## EXERCISE INSTRUCTIONS
Among the entries that follow, the required portion opens with the line containing "some [(d, gid)]" and closes with the line containing "let k := ts.foldl". Give that portion again exactly, and nothing else.

--- INPUT RECORDS ---

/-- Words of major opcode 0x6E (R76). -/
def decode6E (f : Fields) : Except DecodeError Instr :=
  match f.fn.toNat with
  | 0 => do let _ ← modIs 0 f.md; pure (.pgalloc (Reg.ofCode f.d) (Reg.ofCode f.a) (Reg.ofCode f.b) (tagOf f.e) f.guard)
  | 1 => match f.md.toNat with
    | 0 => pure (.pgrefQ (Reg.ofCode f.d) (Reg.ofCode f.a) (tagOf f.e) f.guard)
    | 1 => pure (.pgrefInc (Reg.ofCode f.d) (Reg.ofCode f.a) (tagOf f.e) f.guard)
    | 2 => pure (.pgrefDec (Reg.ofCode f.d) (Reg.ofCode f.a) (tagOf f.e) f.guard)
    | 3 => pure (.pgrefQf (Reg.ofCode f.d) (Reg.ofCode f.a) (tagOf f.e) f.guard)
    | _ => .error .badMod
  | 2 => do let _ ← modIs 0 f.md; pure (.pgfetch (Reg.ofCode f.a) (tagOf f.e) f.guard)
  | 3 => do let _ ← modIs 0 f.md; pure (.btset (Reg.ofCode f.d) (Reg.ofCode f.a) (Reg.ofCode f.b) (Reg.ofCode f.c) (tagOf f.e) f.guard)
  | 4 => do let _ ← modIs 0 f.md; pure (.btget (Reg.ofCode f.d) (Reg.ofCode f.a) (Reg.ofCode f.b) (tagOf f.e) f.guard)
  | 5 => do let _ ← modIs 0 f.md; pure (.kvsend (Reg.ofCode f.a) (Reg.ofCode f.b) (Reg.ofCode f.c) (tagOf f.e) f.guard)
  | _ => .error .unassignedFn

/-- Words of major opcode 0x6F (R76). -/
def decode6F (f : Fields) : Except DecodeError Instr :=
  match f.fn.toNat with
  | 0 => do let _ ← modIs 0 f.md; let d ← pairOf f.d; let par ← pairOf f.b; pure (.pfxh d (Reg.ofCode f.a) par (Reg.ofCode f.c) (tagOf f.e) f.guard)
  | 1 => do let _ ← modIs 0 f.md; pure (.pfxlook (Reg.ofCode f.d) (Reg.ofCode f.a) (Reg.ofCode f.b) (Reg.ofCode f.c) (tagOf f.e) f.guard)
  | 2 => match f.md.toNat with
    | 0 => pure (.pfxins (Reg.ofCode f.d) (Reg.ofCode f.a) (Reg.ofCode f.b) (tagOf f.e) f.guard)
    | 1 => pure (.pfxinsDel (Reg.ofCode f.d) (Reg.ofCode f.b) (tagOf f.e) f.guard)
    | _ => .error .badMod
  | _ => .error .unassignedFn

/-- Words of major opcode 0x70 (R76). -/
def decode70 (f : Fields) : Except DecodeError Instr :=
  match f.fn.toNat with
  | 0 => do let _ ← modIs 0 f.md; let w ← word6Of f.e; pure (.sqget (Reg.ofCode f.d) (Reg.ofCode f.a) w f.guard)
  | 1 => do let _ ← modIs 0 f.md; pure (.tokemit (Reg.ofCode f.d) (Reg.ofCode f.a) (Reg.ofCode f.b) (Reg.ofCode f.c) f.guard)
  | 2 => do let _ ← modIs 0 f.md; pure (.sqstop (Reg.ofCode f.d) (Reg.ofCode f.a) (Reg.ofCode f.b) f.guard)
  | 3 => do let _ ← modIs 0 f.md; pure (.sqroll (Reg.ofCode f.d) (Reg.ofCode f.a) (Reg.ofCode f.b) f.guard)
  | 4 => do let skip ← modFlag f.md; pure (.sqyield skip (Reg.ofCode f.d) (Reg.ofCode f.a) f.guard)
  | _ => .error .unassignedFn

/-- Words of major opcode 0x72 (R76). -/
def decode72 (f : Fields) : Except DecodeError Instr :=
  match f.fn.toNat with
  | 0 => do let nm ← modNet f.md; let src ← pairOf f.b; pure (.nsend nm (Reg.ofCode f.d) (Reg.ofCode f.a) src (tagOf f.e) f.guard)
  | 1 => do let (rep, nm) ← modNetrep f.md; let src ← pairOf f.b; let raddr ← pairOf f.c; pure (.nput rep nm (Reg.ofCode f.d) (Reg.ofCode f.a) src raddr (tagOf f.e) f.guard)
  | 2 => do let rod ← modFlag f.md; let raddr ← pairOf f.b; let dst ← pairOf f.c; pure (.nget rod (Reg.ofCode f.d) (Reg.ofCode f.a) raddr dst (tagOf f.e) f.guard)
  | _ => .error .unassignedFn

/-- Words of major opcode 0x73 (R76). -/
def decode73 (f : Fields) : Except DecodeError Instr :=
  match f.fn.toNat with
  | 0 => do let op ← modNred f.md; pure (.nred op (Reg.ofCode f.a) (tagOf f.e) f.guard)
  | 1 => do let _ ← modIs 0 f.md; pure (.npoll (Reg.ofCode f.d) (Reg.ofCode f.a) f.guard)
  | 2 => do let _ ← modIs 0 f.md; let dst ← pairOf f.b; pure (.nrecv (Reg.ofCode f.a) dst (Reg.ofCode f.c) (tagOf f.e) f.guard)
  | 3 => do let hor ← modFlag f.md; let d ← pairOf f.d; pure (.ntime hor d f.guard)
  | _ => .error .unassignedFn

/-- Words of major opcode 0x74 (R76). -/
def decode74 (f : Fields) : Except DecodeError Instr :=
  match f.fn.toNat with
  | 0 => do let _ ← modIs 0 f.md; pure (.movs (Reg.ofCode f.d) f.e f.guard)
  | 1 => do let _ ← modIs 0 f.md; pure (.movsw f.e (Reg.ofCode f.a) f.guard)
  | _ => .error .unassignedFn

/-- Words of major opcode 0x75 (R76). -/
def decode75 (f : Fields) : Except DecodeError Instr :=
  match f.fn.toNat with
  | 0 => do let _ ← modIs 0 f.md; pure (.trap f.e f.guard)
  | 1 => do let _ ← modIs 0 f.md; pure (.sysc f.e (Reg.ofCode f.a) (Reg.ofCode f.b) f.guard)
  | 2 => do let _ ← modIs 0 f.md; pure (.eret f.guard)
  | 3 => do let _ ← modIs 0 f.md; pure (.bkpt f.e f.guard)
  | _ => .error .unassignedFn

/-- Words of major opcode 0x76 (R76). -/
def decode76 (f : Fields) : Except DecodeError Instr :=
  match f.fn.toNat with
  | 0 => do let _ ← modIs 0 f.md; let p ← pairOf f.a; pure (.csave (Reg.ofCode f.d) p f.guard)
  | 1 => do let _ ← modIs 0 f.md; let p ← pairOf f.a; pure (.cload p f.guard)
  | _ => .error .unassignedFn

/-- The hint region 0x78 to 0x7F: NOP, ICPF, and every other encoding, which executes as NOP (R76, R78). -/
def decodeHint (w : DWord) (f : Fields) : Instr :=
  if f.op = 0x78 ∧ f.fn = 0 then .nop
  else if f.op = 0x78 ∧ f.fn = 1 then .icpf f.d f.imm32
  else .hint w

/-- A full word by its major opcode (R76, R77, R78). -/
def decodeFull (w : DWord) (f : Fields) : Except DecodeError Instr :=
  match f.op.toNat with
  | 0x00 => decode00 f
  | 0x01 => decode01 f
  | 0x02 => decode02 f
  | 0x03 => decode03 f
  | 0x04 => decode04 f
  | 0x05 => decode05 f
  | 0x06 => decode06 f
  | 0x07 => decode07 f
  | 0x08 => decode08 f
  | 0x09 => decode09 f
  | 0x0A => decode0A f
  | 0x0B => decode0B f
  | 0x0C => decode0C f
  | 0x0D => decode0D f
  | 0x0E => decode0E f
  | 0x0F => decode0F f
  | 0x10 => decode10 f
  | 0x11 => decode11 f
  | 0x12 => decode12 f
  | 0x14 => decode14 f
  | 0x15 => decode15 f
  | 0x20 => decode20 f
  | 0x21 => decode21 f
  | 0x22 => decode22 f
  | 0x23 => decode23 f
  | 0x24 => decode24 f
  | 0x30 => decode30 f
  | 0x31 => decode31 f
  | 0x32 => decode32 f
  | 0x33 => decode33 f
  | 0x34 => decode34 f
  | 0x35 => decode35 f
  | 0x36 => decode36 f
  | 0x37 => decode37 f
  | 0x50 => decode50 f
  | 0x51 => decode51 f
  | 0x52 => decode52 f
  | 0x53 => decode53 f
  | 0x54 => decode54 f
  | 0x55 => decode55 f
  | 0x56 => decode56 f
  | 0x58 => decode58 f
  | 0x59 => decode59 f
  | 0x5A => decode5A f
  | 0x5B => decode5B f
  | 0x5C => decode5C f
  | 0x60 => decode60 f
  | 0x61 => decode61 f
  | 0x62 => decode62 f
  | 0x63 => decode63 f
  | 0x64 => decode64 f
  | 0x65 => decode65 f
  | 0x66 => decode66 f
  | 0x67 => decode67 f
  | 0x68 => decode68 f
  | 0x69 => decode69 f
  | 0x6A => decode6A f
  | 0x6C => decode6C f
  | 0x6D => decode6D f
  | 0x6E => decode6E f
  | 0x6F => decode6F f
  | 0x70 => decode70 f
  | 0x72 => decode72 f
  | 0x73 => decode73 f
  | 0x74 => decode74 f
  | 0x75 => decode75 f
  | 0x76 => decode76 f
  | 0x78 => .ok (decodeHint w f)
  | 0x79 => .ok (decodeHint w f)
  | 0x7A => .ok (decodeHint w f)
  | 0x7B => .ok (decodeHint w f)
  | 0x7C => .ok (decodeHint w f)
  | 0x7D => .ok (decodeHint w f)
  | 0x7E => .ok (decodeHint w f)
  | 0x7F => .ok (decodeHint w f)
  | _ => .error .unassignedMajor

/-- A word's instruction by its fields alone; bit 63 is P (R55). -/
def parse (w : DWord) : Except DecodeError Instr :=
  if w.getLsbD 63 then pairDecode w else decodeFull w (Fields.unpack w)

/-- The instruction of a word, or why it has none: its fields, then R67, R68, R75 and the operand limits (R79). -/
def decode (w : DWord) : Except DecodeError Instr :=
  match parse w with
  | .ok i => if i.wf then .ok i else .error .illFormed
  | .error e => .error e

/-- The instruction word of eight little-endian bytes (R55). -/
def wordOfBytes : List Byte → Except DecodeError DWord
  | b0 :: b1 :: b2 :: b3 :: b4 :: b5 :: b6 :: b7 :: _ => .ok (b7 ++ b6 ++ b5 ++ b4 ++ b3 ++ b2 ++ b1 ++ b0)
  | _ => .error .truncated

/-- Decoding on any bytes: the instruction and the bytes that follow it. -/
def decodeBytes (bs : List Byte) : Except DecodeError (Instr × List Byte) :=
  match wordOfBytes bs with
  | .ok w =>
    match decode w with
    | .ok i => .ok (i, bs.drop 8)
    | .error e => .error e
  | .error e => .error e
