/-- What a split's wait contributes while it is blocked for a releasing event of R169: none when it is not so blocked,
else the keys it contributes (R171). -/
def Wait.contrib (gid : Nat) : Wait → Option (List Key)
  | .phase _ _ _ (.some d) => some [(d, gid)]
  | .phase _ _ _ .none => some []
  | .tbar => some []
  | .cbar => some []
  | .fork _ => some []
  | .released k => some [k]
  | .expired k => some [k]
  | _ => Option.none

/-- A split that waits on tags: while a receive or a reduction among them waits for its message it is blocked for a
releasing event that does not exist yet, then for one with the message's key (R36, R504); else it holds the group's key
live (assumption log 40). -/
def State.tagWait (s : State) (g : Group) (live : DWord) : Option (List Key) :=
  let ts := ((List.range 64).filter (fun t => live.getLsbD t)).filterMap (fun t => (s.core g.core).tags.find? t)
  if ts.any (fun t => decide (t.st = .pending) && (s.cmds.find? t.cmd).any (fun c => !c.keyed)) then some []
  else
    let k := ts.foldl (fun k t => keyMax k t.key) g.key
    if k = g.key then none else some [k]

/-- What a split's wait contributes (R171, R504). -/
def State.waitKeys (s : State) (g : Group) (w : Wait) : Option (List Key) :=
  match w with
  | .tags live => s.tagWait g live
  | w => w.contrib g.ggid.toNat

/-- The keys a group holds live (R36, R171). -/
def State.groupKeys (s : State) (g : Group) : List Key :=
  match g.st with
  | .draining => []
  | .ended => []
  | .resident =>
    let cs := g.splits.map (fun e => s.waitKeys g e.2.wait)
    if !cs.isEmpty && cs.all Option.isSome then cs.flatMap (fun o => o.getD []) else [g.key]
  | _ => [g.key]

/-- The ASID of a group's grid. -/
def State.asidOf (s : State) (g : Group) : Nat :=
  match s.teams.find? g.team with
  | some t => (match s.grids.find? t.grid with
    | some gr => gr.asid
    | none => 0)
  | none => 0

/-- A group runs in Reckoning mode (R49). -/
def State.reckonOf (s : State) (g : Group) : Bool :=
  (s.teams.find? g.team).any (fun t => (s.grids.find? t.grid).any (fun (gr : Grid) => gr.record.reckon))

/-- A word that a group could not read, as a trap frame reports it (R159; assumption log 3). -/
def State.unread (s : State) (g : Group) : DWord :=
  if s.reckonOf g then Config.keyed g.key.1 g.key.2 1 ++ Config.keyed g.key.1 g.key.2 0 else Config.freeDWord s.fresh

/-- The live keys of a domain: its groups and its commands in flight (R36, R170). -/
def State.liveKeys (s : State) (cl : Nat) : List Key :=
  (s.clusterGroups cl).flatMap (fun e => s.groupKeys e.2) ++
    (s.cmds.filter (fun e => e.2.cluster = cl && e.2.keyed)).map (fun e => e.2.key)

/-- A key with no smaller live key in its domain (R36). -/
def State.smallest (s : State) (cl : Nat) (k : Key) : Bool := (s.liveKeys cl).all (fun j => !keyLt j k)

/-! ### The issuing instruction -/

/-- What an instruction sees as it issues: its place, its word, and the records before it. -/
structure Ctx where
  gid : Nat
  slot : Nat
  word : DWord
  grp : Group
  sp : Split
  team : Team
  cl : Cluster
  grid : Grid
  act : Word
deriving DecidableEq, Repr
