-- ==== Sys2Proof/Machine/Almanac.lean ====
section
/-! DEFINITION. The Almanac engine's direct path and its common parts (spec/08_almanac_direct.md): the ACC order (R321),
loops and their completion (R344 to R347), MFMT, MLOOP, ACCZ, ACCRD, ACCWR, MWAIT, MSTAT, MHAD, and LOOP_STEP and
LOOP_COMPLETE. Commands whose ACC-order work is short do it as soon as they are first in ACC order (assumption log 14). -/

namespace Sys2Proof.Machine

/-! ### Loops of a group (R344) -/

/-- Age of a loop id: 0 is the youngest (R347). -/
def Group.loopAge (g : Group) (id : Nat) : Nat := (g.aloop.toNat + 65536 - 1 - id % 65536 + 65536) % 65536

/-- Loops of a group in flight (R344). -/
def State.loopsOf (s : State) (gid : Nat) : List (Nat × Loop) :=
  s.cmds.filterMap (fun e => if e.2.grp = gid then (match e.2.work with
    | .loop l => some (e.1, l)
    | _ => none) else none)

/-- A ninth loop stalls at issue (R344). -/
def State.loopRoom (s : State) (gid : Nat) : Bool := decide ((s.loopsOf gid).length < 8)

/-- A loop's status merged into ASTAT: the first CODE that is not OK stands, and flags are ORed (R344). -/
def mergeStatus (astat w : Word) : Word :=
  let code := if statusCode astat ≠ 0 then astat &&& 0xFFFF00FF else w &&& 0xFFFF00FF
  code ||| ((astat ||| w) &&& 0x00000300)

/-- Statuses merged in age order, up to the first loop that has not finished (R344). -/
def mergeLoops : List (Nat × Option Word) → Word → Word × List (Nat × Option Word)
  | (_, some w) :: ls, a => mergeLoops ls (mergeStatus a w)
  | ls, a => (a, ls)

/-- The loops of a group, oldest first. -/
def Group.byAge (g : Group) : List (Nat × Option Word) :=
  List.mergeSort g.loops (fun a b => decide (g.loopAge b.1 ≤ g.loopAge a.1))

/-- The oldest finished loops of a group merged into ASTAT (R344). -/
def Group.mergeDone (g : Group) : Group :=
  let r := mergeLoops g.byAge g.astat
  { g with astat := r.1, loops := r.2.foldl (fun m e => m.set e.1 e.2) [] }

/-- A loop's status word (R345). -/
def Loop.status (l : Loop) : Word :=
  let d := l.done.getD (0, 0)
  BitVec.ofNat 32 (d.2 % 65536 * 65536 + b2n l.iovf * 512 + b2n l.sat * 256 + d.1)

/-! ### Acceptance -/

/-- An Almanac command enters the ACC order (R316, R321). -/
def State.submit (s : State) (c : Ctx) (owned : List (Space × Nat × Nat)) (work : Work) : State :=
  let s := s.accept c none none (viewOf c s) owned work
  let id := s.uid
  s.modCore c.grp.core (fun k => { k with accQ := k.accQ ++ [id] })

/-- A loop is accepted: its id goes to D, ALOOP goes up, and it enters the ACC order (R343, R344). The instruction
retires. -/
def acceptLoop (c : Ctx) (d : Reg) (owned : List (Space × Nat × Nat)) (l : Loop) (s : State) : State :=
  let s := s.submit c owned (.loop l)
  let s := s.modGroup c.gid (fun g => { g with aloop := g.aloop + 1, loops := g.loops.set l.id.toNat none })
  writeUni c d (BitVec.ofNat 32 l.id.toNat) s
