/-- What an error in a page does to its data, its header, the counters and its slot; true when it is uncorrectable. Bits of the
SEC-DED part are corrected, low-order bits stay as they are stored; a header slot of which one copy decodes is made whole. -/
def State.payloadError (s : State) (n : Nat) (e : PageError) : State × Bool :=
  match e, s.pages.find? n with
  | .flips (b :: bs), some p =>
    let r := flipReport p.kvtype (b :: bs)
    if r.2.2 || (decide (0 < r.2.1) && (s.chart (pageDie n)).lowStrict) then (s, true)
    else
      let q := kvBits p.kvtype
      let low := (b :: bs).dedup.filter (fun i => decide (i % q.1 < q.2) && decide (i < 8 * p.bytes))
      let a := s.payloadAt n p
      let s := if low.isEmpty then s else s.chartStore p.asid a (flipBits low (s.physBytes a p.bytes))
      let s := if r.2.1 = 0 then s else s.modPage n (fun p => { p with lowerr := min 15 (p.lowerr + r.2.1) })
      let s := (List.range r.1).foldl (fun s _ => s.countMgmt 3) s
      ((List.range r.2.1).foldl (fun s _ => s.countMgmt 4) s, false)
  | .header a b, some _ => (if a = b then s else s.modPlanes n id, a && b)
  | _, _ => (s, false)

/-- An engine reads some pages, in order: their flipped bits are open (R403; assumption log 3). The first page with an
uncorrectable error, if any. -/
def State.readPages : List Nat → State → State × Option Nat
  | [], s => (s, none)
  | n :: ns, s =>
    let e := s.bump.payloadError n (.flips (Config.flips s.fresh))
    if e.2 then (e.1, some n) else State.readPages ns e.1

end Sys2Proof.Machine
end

---

## WORKED SOLUTION
  | .phase _ _ _ (.some d) => some [(d, gid)]
  | .phase _ _ _ .none => some []
  | .tbar => some []
  | .cbar => some []
  | .fork _ => some []
  | .released k => some [k]
  | .expired k => some [k]
  | _ => Option.none

/-- A split that waits on tags: while a receive or a reduction among them waits for its message it is blocked for a
releasing event that does not exist yet, then for one with the message's key (R36, R504); else it holds the group's key
live (assumption log 40). -/
def State.tagWait (s : State) (g : Group) (live : DWord) : Option (List Key) :=
  let ts := ((List.range 64).filter (fun t => live.getLsbD t)).filterMap (fun t => (s.core g.core).tags.find? t)
  if ts.any (fun t => decide (t.st = .pending) && (s.cmds.find? t.cmd).any (fun c => !c.keyed)) then some []
  else
    let k := ts.foldl (fun k t => keyMax k t.key) g.key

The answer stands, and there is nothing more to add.